▶ [What you should do]:
Each line that includes the word "spec" should be copied from the records.

▶ [Stored data entries]:

-------

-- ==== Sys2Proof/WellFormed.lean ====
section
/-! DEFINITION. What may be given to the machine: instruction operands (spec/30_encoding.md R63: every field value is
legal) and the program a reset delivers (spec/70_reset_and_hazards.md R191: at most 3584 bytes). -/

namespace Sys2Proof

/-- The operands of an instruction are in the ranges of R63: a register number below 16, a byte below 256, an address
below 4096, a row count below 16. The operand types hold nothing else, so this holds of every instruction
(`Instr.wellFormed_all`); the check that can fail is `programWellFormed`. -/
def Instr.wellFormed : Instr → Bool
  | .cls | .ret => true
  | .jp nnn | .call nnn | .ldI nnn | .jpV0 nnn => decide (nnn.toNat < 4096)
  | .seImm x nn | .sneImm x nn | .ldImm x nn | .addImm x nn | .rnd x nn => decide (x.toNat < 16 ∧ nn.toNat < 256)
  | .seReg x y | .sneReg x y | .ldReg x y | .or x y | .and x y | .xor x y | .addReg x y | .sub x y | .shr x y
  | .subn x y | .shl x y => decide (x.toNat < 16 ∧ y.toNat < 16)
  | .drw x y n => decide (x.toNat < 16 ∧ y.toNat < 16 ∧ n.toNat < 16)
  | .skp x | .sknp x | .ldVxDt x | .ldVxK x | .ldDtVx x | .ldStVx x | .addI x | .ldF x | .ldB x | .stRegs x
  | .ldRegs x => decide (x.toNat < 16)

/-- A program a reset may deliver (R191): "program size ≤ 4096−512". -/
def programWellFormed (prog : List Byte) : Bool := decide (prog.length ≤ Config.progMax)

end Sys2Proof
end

-------

▶ [Final answer]:
/-! DEFINITION. What may be given to the machine: instruction operands (spec/30_encoding.md R63: every field value is
legal) and the program a reset delivers (spec/70_reset_and_hazards.md R191: at most 3584 bytes). -/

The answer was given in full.